→ **What is required**
All the data beneath this line is to be reproduced exactly.
++++ Supplied records
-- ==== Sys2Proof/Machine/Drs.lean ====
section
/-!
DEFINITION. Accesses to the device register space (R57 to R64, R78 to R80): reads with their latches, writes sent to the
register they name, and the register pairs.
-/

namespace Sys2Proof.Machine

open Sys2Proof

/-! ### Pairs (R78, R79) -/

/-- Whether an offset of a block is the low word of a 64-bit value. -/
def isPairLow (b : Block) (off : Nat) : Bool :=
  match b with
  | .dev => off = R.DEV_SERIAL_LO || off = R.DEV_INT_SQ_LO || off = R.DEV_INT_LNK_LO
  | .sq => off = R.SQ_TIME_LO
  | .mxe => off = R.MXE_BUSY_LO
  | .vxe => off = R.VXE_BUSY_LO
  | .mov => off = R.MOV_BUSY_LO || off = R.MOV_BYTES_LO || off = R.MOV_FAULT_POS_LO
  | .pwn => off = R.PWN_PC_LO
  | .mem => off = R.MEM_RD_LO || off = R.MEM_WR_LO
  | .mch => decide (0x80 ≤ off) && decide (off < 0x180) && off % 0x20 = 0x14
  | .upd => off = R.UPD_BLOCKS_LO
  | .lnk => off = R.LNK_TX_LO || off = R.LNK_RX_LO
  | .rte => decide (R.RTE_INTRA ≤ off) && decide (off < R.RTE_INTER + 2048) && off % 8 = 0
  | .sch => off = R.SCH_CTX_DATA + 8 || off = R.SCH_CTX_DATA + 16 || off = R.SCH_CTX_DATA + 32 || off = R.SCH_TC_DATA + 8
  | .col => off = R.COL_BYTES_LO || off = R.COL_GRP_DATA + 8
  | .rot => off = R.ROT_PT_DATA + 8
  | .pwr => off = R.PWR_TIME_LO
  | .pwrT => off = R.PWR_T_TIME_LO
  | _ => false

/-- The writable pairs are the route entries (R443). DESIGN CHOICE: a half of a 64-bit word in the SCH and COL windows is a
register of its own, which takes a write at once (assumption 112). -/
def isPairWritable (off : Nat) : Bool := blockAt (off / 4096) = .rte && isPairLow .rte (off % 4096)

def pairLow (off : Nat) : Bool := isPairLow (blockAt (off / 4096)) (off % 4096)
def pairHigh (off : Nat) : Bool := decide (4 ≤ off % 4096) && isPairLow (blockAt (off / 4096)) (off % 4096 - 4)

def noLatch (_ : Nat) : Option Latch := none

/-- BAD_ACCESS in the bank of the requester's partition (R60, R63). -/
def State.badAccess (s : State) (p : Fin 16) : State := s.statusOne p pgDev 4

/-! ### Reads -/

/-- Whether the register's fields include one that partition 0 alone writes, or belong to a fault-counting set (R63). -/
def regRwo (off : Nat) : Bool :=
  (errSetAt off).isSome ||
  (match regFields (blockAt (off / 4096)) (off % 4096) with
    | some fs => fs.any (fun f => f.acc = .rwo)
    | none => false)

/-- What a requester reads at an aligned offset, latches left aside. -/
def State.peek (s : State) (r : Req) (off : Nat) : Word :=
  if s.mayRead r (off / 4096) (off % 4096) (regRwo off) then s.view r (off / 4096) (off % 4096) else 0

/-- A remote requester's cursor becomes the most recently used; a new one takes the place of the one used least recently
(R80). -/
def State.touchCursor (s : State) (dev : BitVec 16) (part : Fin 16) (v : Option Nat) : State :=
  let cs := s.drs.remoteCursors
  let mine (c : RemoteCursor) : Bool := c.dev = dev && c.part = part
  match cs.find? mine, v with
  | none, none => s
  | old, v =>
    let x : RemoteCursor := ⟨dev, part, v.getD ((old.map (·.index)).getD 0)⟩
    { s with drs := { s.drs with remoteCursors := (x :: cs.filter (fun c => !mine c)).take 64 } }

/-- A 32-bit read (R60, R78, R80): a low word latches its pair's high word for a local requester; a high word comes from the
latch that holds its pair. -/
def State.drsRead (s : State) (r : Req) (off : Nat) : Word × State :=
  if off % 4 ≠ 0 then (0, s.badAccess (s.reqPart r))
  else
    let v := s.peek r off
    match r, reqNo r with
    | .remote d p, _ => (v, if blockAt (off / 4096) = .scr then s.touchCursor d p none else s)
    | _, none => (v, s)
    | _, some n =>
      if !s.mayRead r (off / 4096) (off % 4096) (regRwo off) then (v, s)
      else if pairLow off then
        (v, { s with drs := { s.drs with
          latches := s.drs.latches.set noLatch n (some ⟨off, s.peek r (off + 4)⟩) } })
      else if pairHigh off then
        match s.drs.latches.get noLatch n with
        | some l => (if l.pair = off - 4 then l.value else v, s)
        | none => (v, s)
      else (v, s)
++++++++
→ **Result below**
-- ==== Sys2Proof/Machine/Drs.lean ====
section
/-!
DEFINITION. Accesses to the device register space (R57 to R64, R78 to R80): reads with their latches, writes sent to the
register they name, and the register pairs.
-/

namespace Sys2Proof.Machine

open Sys2Proof

/-! ### Pairs (R78, R79) -/

/-- Whether an offset of a block is the low word of a 64-bit value. -/
def isPairLow (b : Block) (off : Nat) : Bool :=
  match b with
  | .dev => off = R.DEV_SERIAL_LO || off = R.DEV_INT_SQ_LO || off = R.DEV_INT_LNK_LO
  | .sq => off = R.SQ_TIME_LO
  | .mxe => off = R.MXE_BUSY_LO
  | .vxe => off = R.VXE_BUSY_LO
  | .mov => off = R.MOV_BUSY_LO || off = R.MOV_BYTES_LO || off = R.MOV_FAULT_POS_LO
  | .pwn => off = R.PWN_PC_LO
  | .mem => off = R.MEM_RD_LO || off = R.MEM_WR_LO
  | .mch => decide (0x80 ≤ off) && decide (off < 0x180) && off % 0x20 = 0x14
  | .upd => off = R.UPD_BLOCKS_LO
  | .lnk => off = R.LNK_TX_LO || off = R.LNK_RX_LO
  | .rte => decide (R.RTE_INTRA ≤ off) && decide (off < R.RTE_INTER + 2048) && off % 8 = 0
  | .sch => off = R.SCH_CTX_DATA + 8 || off = R.SCH_CTX_DATA + 16 || off = R.SCH_CTX_DATA + 32 || off = R.SCH_TC_DATA + 8
  | .col => off = R.COL_BYTES_LO || off = R.COL_GRP_DATA + 8
  | .rot => off = R.ROT_PT_DATA + 8
  | .pwr => off = R.PWR_TIME_LO
  | .pwrT => off = R.PWR_T_TIME_LO
  | _ => false

/-- The writable pairs are the route entries (R443). DESIGN CHOICE: a half of a 64-bit word in the SCH and COL windows is a
register of its own, which takes a write at once (assumption 112). -/
def isPairWritable (off : Nat) : Bool := blockAt (off / 4096) = .rte && isPairLow .rte (off % 4096)

def pairLow (off : Nat) : Bool := isPairLow (blockAt (off / 4096)) (off % 4096)
def pairHigh (off : Nat) : Bool := decide (4 ≤ off % 4096) && isPairLow (blockAt (off / 4096)) (off % 4096 - 4)

def noLatch (_ : Nat) : Option Latch := none

/-- BAD_ACCESS in the bank of the requester's partition (R60, R63). -/
def State.badAccess (s : State) (p : Fin 16) : State := s.statusOne p pgDev 4

/-! ### Reads -/

/-- Whether the register's fields include one that partition 0 alone writes, or belong to a fault-counting set (R63). -/
def regRwo (off : Nat) : Bool :=
  (errSetAt off).isSome ||
  (match regFields (blockAt (off / 4096)) (off % 4096) with
    | some fs => fs.any (fun f => f.acc = .rwo)
    | none => false)

/-- What a requester reads at an aligned offset, latches left aside. -/
def State.peek (s : State) (r : Req) (off : Nat) : Word :=
  if s.mayRead r (off / 4096) (off % 4096) (regRwo off) then s.view r (off / 4096) (off % 4096) else 0

/-- A remote requester's cursor becomes the most recently used; a new one takes the place of the one used least recently
(R80). -/
def State.touchCursor (s : State) (dev : BitVec 16) (part : Fin 16) (v : Option Nat) : State :=
  let cs := s.drs.remoteCursors
  let mine (c : RemoteCursor) : Bool := c.dev = dev && c.part = part
  match cs.find? mine, v with
  | none, none => s
  | old, v =>
    let x : RemoteCursor := ⟨dev, part, v.getD ((old.map (·.index)).getD 0)⟩
    { s with drs := { s.drs with remoteCursors := (x :: cs.filter (fun c => !mine c)).take 64 } }

/-- A 32-bit read (R60, R78, R80): a low word latches its pair's high word for a local requester; a high word comes from the
latch that holds its pair. -/
def State.drsRead (s : State) (r : Req) (off : Nat) : Word × State :=
  if off % 4 ≠ 0 then (0, s.badAccess (s.reqPart r))
  else
    let v := s.peek r off
    match r, reqNo r with
    | .remote d p, _ => (v, if blockAt (off / 4096) = .scr then s.touchCursor d p none else s)
    | _, none => (v, s)
    | _, some n =>
      if !s.mayRead r (off / 4096) (off % 4096) (regRwo off) then (v, s)
      else if pairLow off then
        (v, { s with drs := { s.drs with
          latches := s.drs.latches.set noLatch n (some ⟨off, s.peek r (off + 4)⟩) } })
      else if pairHigh off then
        match s.drs.latches.get noLatch n with
        | some l => (if l.pair = off - 4 then l.value else v, s)
        | none => (v, s)
      else (v, s)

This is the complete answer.